С имени Джотто ди Бондоне (1266–1337) началась история «европейской современной живописи».

Предложенный этим итальянским художником реалистический язык доминировал в живописи до середины XIX века. В искусстве Джотто впервые стал очевидным разрыв западнохристианского религиозного искусства и восточнохристианского: этот флорентийский мастер отошёл от иконописной традиции и  возрождал давно забытую живопись.
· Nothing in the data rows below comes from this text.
theorem execCounterSnapshot_part (p : StatePart) (h : p ∉ ([.banksCollations, .banksLastActive, .banksMem, .banksMerge, .banksPauses, .banksSeals, .banksValid, .draws, .fabricAccs, .fabricBooked, .fabricClearWanted, .fabricCounters, .fabricHolds, .fabricSlots, .fabricSnapWanted, .fabricSnaps, .frame, .now, .powerDoms, .regs, .remoteOutMsgs, .replicasBaroCorr, .replicasStrays, .streamsCtxs, .streamsTokens, .supEventNow, .supEvents, .supNextEvent] : List StatePart)) (a0 : Sys2Proof.Die) (a1 : Sys2Proof.Machine.State) :
    ∀ t, execCounterSnapshot a0 a1 = .next t → part t p = part a1 p := by
  simp at h
  unfold execCounterSnapshot
  refine act_part p _ _ _ (fun h1 h2 => ?_)
  simp [h]

/-! ### Weeding -/

theorem execWeedPhase1End_part (p : StatePart) (h : p ∉ ([.banksCacheLru, .banksCacheWays, .banksClassMap, .banksCollations, .banksLastActive, .banksLost, .banksMem, .banksMerge, .banksPauses, .banksSealMap, .banksSeals, .banksTags, .banksValid, .banksZeroing, .draws, .fabricAccs, .fabricBooked, .fabricCounters, .fabricHolds, .fabricPlan, .fabricSlots, .now, .powerDoms, .powerRecord, .queuesComb, .queuesResults, .queuesSlipq, .regs, .remoteOutMsgs, .remoteOutStage, .remoteTranslator, .replicasBaroCorr, .replicasStrays, .replicasUnsafeRegs, .streamsAborts, .streamsCtxs, .streamsTiles, .streamsTokens, .supAllocs, .supCatFreed, .supCatReported, .supCatUpsets, .supCmds, .supEventNow, .supEvents, .supInputs, .supNextEvent, .supSideOrder, .supW1cSet] : List StatePart)) (a0 : Sys2Proof.BankNo) (a1 : Sys2Proof.Machine.State) :
    ∀ t, execWeedPhase1End a0 a1 = .next t → part t p = part a1 p := by
  simp at h
  unfold execWeedPhase1End
  refine act_part p _ _ _ (fun h1 h2 => ?_)
  repeat' split
  all_goals simp [h]

theorem execBankOwnWrite_part (p : StatePart) (h : p ∉ ([.banksLastActive, .banksMerge, .banksPauses, .banksSealMap, .banksSeals, .banksTags, .banksValid, .banksZeroing, .fabricPlan, .fabricSlots, .powerDoms, .powerMarchDoms, .powerMarches, .queuesComb, .queuesResults, .queuesSlipq, .regs, .remoteOutMsgs, .remoteOutStage, .replicasStrays, .replicasUnsafeRegs, .streamsAborts, .streamsCtxs, .streamsTiles, .supAllocs, .supCmds, .supEventNow, .supEvents, .supInputs, .supNextEvent, .supSideOrder, .supW1cSet] : List StatePart)) (a0 : Sys2Proof.Die) (a1 : Sys2Proof.Win) (a2 : BitVec 13) (a3 : Sys2Proof.Word) (a4 : Sys2Proof.Machine.State) :
    ∀ t, execBankOwnWrite a0 a1 a2 a3 a4 = .next t → part t p = part a4 p := by
  simp at h
  unfold execBankOwnWrite
  refine act_part p _ _ _ (fun h1 h2 => ?_)
  simp [h]

theorem execHandoverTagsInForce_part (p : StatePart) (h : p ∉ ([.banksCollations, .banksLastActive, .banksMem, .banksMerge, .banksPauses, .banksSeals, .banksTags, .banksValid, .draws, .fabricAccs, .fabricBooked, .fabricCounters, .fabricHolds, .fabricSlots, .now, .powerDoms, .regs, .remoteOutMsgs, .replicasBaroCorr, .replicasStrays, .streamsCtxs, .streamsTokens, .supEventNow, .supEvents, .supNextEvent] : List StatePart)) (a0 : Sys2Proof.BankNo) (a1 : Sys2Proof.Machine.State) :
    ∀ t, execHandoverTagsInForce a0 a1 = .next t → part t p = part a1 p := by
  simp at h
  unfold execHandoverTagsInForce
  refine act_part p _ _ _ (fun h1 h2 => ?_)
  repeat' split
  all_goals simp [h]

theorem execWeedZeroRow_part (p : StatePart) (h : p ∉ ([.banksCollations, .banksLastActive, .banksMem, .banksMerge, .banksPauses, .banksSeals, .banksValid, .banksZeroing, .draws, .fabricAccs, .fabricBooked, .fabricCounters, .fabricHolds, .fabricSlots, .now, .powerDoms, .regs, .remoteOutMsgs, .replicasBaroCorr, .replicasStrays, .streamsCtxs, .streamsTokens, .supEventNow, .supEvents, .supNextEvent] : List StatePart)) (a0 : Sys2Proof.BankNo) (a1 : Sys2Proof.Machine.State) :
    ∀ t, execWeedZeroRow a0 a1 = .next t → part t p = part a1 p := by
  simp at h
  unfold execWeedZeroRow
  refine act_part p _ _ _ (fun h1 h2 => ?_)
  repeat' split
  all_goals simp [h]
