/-! ### BankStatesFollowTimersAndPins -/

def met_bankWakeEnd : Bool :=
  let s : State := pause 5 (.wake true) 7 up
  let bank : BankNo := 5
  match (pauseOf s bank.toNat : Option (PauseRec)) with
  | none => false
  | some p =>
  match ((match p.kind with | .wake v => some v | _ => none) : Option (Bool)) with
  | none => false
  | some _ =>
  decide (s.present (pbDie bank.toNat) = true) &&
  decide (dieStopped s (pbDie bank.toNat) = false) &&
  decide (within s (max s.now (p.start + 64)) = true)

def met_bankPwrWrite_1 : Bool :=
  let s : State := wreg 0 (.bankPwr 5) 0x30000 up
  let d : Die := 0
  let win : Win := 0
  let bank : BitVec 13 := 5
  let b := d.toNat * 8192 + bank.toNat
  decide (s.present d.toNat = true) &&
  decide (domUp s d.toNat (bankDomain bank.toNat) = true) &&
  decide (win.toNat = ownTen (regSeen s d.toNat (.bankOwn bank.toNat))) &&
  decide (retired s b = false)

def met_bankPwrWrite_2 : Bool :=
  let s : State := up
  let d : Die := 0
  let win : Win := 1
  let bank : BitVec 13 := 5
  decide (s.present d.toNat = true) &&
  decide (domUp s d.toNat (bankDomain bank.toNat) = true) &&
  decide (win.toNat ≠ ownTen (regSeen s d.toNat (.bankOwn bank.toNat)))

def met_bankClockGate : Bool :=
  let s : State := tick 4096 up
  let bank : BankNo := 5
  let g := rf s (pbDie bank.toNat) .pwrTimer 0 16
  let c := tickFrom (max s.now (idleFrom s bank.toNat + 16 * g))
  decide (s.present (pbDie bank.toNat) = true) &&
  decide (domUp s (pbDie bank.toNat) (bankDomain (pbBank bank.toNat)) = true) &&
  decide (retired s bank.toNat = false) &&
  decide (bankPower s bank.toNat = 0) &&
  decide (g ≠ 0) &&
  decide (bankIdle s bank.toNat = true) &&
  decide (dieStopped s (pbDie bank.toNat) = false) &&
  decide (within s c = true)

def met_bankSleep : Bool :=
  let s : State := tick 262144 up
  let bank : BankNo := 5
  let g := rf s (pbDie bank.toNat) .pwrTimer 16 8
  let c := tickFrom (max s.now (idleFrom s bank.toNat + 4096 * g))
  decide (s.present (pbDie bank.toNat) = true) &&
  decide (domUp s (pbDie bank.toNat) (bankDomain (pbBank bank.toNat)) = true) &&
  decide (retired s bank.toNat = false) &&
  decide (asleep s bank.toNat = false) &&
  decide (g ≠ 0) &&
  decide (bankIdle s bank.toNat = true) &&
  decide (keptAwake s bank.toNat = false) &&
  decide (dieStopped s (pbDie bank.toNat) = false) &&
  decide (within s c = true)

def met_retBankEnterOff : Bool :=
  let s : State := wreg 0 (.bankPwr 5) 0x20000 up
  let bank : BankNo := 5
  decide (s.present (pbDie bank.toNat) = true) &&
  decide (domUp s (pbDie bank.toNat) (bankDomain (pbBank bank.toNat)) = true) &&
  decide (bankPower s bank.toNat = 2) &&
  decide (rf s (pbDie bank.toNat) (.bankPwr (pbBank bank.toNat)) 0 1 = 0) &&
  decide (pauseOf s bank.toNat = none) &&
  decide (dieStopped s (pbDie bank.toNat) = false) &&
  decide (within s (tickFrom (s.now + 1)) = true)

/-- Every clause of BankStatesFollowTimersAndPins has a state and operands that meet all its hypotheses. -/
theorem witness_BankStatesFollowTimersAndPins :
    [met_bankWakeEnd, met_bankPwrWrite_1, met_bankPwrWrite_2, met_bankClockGate, met_bankSleep, met_retBankEnterOff].all id = true := by decide +kernel

/-! ### MergeEntriesAreFlushed -/

def met_mergeEntryDue : Bool :=
  let s : State := up.onBanks (fun b => { b with merge := [⟨7, 5, List.replicate 64 1, List.replicate 64 true, 3, false, [], false⟩] })
  let entry : Nat := 7
  match (mergeEntry s entry : Option (MergeEntry)) with
  | none => false
  | some e =>
  decide (e.due = false) &&
  decide (within s (max s.now (e.born + mergeHold s e.place.1 e.place.2)) = true)

def met_mergeFlush : Bool :=
  let s : State := up.onBanks (fun b => { b with merge := [⟨7, 5, List.replicate 64 1, List.replicate 64 true, 3, true, [], false⟩], classMap := [(0, .word)] })
  let entry : Nat := 7
  match (mergeEntry s entry : Option (MergeEntry)) with
  | none => false
  | some e =>
  match (nextFree s (lnBank e.line) 2 : Option (Nat)) with
  | none => false
  | some c =>
  decide ((s.banks.merge.find? (flushWaits s (lnBank e.line) s.now)).map (·.id) = some entry) &&
  decide ((mergeEntry (advanceTo s c) entry).isSome = true)

def met_mergeFlushAll : Bool :=
  let s : State := up.onBanks (fun b => { b with merge := [⟨7, 15 * 2 ^ 20, List.replicate 64 1, List.replicate 64 true, 3, false, [], false⟩] })
  let d : Die := 0
  let win : Win := 0
  let cluster : Cluster := 15
  let val : Word := 0xFFF1
  decide (s.present d.toNat = true) &&
  decide (win = 0) &&
  decide (bit val 0 = true) &&
  decide (domUp s d.toNat (xbarDomain cluster.toNat) = true)

/-- Every clause of MergeEntriesAreFlushed has a state and operands that meet all its hypotheses. -/
theorem witness_MergeEntriesAreFlushed :
    [met_mergeEntryDue, met_mergeFlush, met_mergeFlushAll].all id = true := by decide +kernel

/-! ### FolioCodecReadsAndSeals -/

def met_collationRead : Bool :=
  let s : State := up.onBanks (fun b => { b with collations := [⟨1, .reading 63, [], 0, 0, 0, 0xFFFF⟩], classMap := [(1, .folio 0)] })
  let folio : FolioNo := 1
  let b := foBank folio.toNat
  match (collationOf s folio.toNat : Option (Collation)) with
  | none => false
  | some e =>
  match ((match e.st with | .reading n => some n | _ => none) : Option (Nat)) with
  | none => false
  | some n =>
  match (nextCycle s b 1 s.now 2 : Option (Nat)) with
  | none => false
  | some _ =>
  decide (s.present (pbDie b) = true) &&
  decide (n < 64) &&
  decide (codecUp s b = true)

def met_collationEntryDrop : Bool :=
  let s : State := tick 4096 (up.onBanks (fun b => { b with collations := [⟨1, .ready [], [], 4, 9, 0, 0xFFFF⟩], classMap := [(1, .folio 0)] }))
  let folio : FolioNo := 1
  match (collationOf s folio.toNat : Option (Collation)) with
  | none => false
  | some e =>
  decide (s.present (pbDie (foBank folio.toNat)) = true) &&
  decide (folioNamed s folio.toNat = false) &&
  decide (within s (max s.now (e.used + 4096)) = true)

def met_sealParityWrite : Bool :=
  let s : State := up.onBanks (fun b => { b with seals := [⟨5, 1, 16, [], some 5⟩], classMap := [(1, .folio 0)], sealMap := [(1, .sealing)] })
  let folio : FolioNo := 1
  let b := foBank folio.toNat
  match (sealCtxOf s folio.toNat : Option (SealCtx)) with
  | none => false
  | some x =>
  match (x.parity : Option (Nat)) with
  | none => false
  | some _ =>
  match (nextCycle s b 1 (sealHeldTo s folio.toNat) 1 : Option (Nat)) with
  | none => false
  | some _ =>
  decide (s.present (pbDie b) = true) &&
  decide (codecUp s b = true)

/-- Every clause of FolioCodecReadsAndSeals has a state and operands that meet all its hypotheses; for collationDone see below. -/
theorem witness_FolioCodecReadsAndSeals :
    [met_collationRead, met_collationEntryDrop, met_sealParityWrite].all id = true := by decide +kernel

/-! ### RemapAndRawModeReachTheirRow -/

def met_bankRemapWrite_1 : Bool :=
  let s : State := up
  let d : Die := 0
  let win : Win := 0
  let bank : BitVec 13 := 5
  let n : BitVec 2 := 3
  let val : Word := 0x800007FF
  let b := d.toNat * 8192 + bank.toNat
  decide (s.present d.toNat = true) &&
  decide (remapStatus s b win.toNat n.toNat val = Code.done)

def met_bankRemapWrite_2 : Bool :=
  let s : State := up
  let d : Die := 0
  let win : Win := 1
  let bank : BitVec 13 := 5
  let n : BitVec 2 := 3
  let val : Word := 0x800007FF
  let b := d.toNat * 8192 + bank.toNat
  decide (s.present d.toNat = true) &&
  decide (remapStatus s b win.toNat n.toNat val ≠ Code.done)

def met_remapCopy : Bool :=
  let s : State := up.onBanks (fun b => { b with remapCopies := [(23, 2047)], mem := [(rowAddr 5 2047, 9)] })
  let bank : BankNo := 5
  let n : BitVec 2 := 3
  match (SMap.find s.banks.remapCopies (bank.toNat * 4 + n.toNat) : Option (Nat)) with
  | none => false
  | some _ =>
  match (nextFree s bank.toNat 2 : Option (Nat)) with
  | none => false
  | some _ =>
  decide (s.present (pbDie bank.toNat) = true) &&
  decide (asleep s bank.toNat = false)

def met_rawRead_1 : Bool :=
  let s : State := wreg 0 .rawTa 0x801 up
  let d : Die := 0
  let win : Win := 0
  decide (s.present d.toNat = true) &&
  decide (rawStatus s d.toNat win.toNat (rawLine s d.toNat) .read = Code.done)

def met_rawRead_2 : Bool :=
  let s : State := up
  let d : Die := 0
  let win : Win := 7
  decide (s.present d.toNat = true) &&
  decide (rawStatus s d.toNat win.toNat (rawLine s d.toNat) .read ≠ Code.done)

def met_rawWrite : Bool :=
  let s : State := wreg 0 .rawTa 0x801 up
  let d : Die := 0
  let win : Win := 0
  decide (s.present d.toNat = true) &&
  decide (rawStatus s d.toNat win.toNat (rawLine s d.toNat) .write = Code.done)

def met_rawSealmark : Bool :=
  let s : State := (wreg 0 .rawTa 64 up).onBanks (fun b => { b with classMap := [(1, .folio 0)] })
  let d : Die := 0
  let win : Win := 0
  decide (s.present d.toNat = true) &&
  decide (rawStatus s d.toNat win.toNat (rawLine s d.toNat) .sealMark = Code.done)
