-- ==== Sys2Proof/Machine/Registers.lean ====
section
/-!
DEFINITION. Machine/Registers.lean: the register space, register by register, as the tables at the end of each chapter of
spec/ lay it out: every register with its word address, its array dimensions, and every field with its bits, access
code (R14) and reset value (R22). An address in no row of the tables reads zero and ignores writes (R21).

An `RF` names one field of one register; `<REGISTER>_<FIELD>` below is that field (of the register of the given index).
-/

namespace Sys2Proof.Machine

/-- Field access codes (R14). -/
inductive Acc | rw | ro | wo | w1c | rwl | rc
  deriving DecidableEq, Repr

/-- One field of a register: bits [hi:lo], access code, and the reset value where the table gives a plain number. -/
structure FieldDef where
  hi : Nat
  lo : Nat
  acc : Acc
  reset : Nat
  deriving DecidableEq, Repr

/-- One register, or one array of registers: `dims` lists (count, stride in words), outermost first. -/
structure RegDef where
  name : String
  base : Nat
  dims : List (Nat × Nat)
  fields : List FieldDef
  deriving DecidableEq, Repr

/-- A field of one register: its word address and its bits [hi:lo]. -/
structure RF where
  a : Nat
  hi : Nat
  lo : Nat
  deriving DecidableEq, Repr


/-! ### 00_scope.md -/

/-- DEV_IDENT: Device identity (00, by R22). -/
def DEV_IDENT_addr : Nat := 0x000000
def DEV_IDENT_VENDOR_CODE : RF := ⟨DEV_IDENT_addr, 71, 56⟩
def DEV_IDENT_PART_CODE : RF := ⟨DEV_IDENT_addr, 55, 40⟩
def DEV_IDENT_SILICON_STEP : RF := ⟨DEV_IDENT_addr, 39, 32⟩
def DEV_IDENT_FAMILY_CODE : RF := ⟨DEV_IDENT_addr, 31, 24⟩
def DEV_IDENT_PACKAGE_CODE : RF := ⟨DEV_IDENT_addr, 23, 16⟩

/-! ### 01_picture_path.md -/

/-- GLOBAL_CAPS: Capacity summary (01, by R47). -/
def GLOBAL_CAPS_addr : Nat := 0x000001
def GLOBAL_CAPS_CHANNELS : RF := ⟨GLOBAL_CAPS_addr, 71, 60⟩
def GLOBAL_CAPS_LIVE_CHANNELS_MAX : RF := ⟨GLOBAL_CAPS_addr, 59, 52⟩
def GLOBAL_CAPS_CLERK_CLUSTERS : RF := ⟨GLOBAL_CAPS_addr, 51, 48⟩
def GLOBAL_CAPS_ENTROPY_ENGINES : RF := ⟨GLOBAL_CAPS_addr, 47, 40⟩
def GLOBAL_CAPS_RECON_PIPES : RF := ⟨GLOBAL_CAPS_addr, 39, 36⟩
def GLOBAL_CAPS_SEARCH_ENGINES : RF := ⟨GLOBAL_CAPS_addr, 35, 32⟩
def GLOBAL_CAPS_SCALER_ROTATORS : RF := ⟨GLOBAL_CAPS_addr, 31, 28⟩
def GLOBAL_CAPS_DRAM_CHANNELS : RF := ⟨GLOBAL_CAPS_addr, 27, 24⟩
def GLOBAL_CAPS_VAULT_BANKS : RF := ⟨GLOBAL_CAPS_addr, 23, 16⟩
def GLOBAL_CAPS_LAMP_PORTS : RF := ⟨GLOBAL_CAPS_addr, 15, 8⟩
def GLOBAL_CAPS_CHAIN_LINKS : RF := ⟨GLOBAL_CAPS_addr, 7, 4⟩
def GLOBAL_CAPS_UPLINKS : RF := ⟨GLOBAL_CAPS_addr, 3, 0⟩
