/-- A picture being encoded or kept as a reference (R286–R290): tag, coding order, slot, TYPE, source and presentation time, the
sweep position, what the picture carries, the output buffer and units, the blocks given, what has completed, the rate decisions, the source's
depth, the complexity of each row, when the first row began and the send queue (R315). -/
structure EncPic where
  tag : Nat
  ord : Nat
  slot : Nat
  ptype : Nat
  pts : Word
  refs : List Nat
  unref : List Nat
  isRef : Bool
  sweep : Option Nat
  sweepStart : Bool
  forced : Bool
  payload : Bool
  outA : Nat
  outN : Nat
  units : List EncUnit
  given : Nat := 0
  needSearch : Bool
  needRate : Bool
  searchDone : Bool := false
  rateDone : Bool := false
  reconDone : Bool := false
  failed : Bool := false
  live : Bool := true
  qp : Nat := 0
  qpMin : Nat := 0
  qpMax : Nat := 0
  scene : Bool := false
  toIdr : Bool := false
  overshoot : Bool := false
  intra : Nat := 0
  inter : Nat := 0
  col : Nat := 0
  target : Rat := 0
  srcDepth : Nat := 8
  header : Nat := 0
  plan : List Nat := []
  began : Option Nat := none
  q : Rat := 0
  deriving DecidableEq, Repr

/-- The rate state of a context (R308, R311, R315, R319), in bits held exactly: E, D, the model factors and last QPs by type,
the previous picture's INTER_CPLX, the pictures dropped since the last coded one, and the types exempt from MAX_STEP. -/
structure RateModel where
  e : Rat := 0
  d : Rat := 0
  q : Rat := 0
  alpha : List (Nat × Rat) := []
  lastQp : List (Nat × Nat) := []
  exempt : List Nat := []
  prevInter : Nat := 0
  dropped : Nat := 0
  started : Bool := false
  deriving DecidableEq, Repr

/-- An encoder context (R283, R284): words 0–7 of its config record and 0–5 of its rate record; a rate record that waits and
whether it waits for an IDR picture (R320); the pictures, the sources held; counters of sources, tags and coding order;
pictures coded since the last IDR picture and the next sweep position; a refresh asked for (R291: 1 an IDR picture, 2 a sweep);
whether the input has ended; and the rate state. -/
structure EncCtx where
  ws : List Word
  rate : List Word
  nextRate : Option (List Word) := none
  rateAtIdr : Bool := false
  pics : List EncPic := []
  held : List EncSource := []
  nextSrc : Nat := 0
  nextTag : Nat := 1
  order : Nat := 0
  sinceIdr : Nat := 0
  first : Bool := true
  sweepPos : Nat := 0
  ask : Nat := 0
  forceIdr : Bool := false
  flushed : Bool := false
  model : RateModel := {}
  deriving DecidableEq, Repr



/-! ### Pins and test access (23, 24) -/

/-- The levels of the control pins and rails (R617, R618, R637, R640, R642), the TAP (R646), and the size in bytes of the SPI NOR
fitted, as its SFDP table reports it (R440); no command changes it (log entry 6). -/
structure Pins where
  pwrOk : Bool := false
  sysRstN : Bool := true
  perstN : Bool := true
  pwrdnN : Bool := true
  pwrfailN : Bool := true
  testEn : Bool := false
  trstN : Bool := false
  mgmtMode : Bool := false
  rails : Nat := 63
  mgmtAddr : Nat := 0
  tapReset : Bool := true
  tapHold : Bool := false
  tapInstr : Nat := 0
  flashSize : Nat := Config.flashSize
  deriving DecidableEq, Repr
Несмотря на то что жизнь Джотто ди Бондоне достаточно тщательно задокументирована и представлена в свидетельстве многих известных  современников (Данте, Петрарки, Боккаччо и Гиберти), ряд эпизодов его биографии до сих пор остается до конца не прояснённым. В частности, точно неизвестно, родился ли Джотто в деревне Колле ди Веспиньяно в семье крестьянина или же появился на свет в самой Флоренции в семье кузнеца. Однако очевидно, что родился всё же он именно в Тоскане – одной из наиболее живописных холмистых местностей Италии. Также доподлинно неизвестно, у кого учился живописи этот флорентийский мастер. В его биографии Дж. Вазари называет Джотто учителем знаменитого художника Проторенессанса Джованни Чимабуэ. Якобы, будучи пастушком овец отца, Джотто любил рисовать везде, где приходилось (на земле, камнях и пр.), и как-то случайно проезжавший мимо Чимабуэ был так поражён мастерством юного художника-любителя, что пригласил его к себе в ученики. Но Вазари, противореча себе, в другом месте биографии писал, что Джотто «обучался некоторым образцам <живописи> без учителя. Да и современные биографы Джотто оспаривают версию Чимабуэ как учителя.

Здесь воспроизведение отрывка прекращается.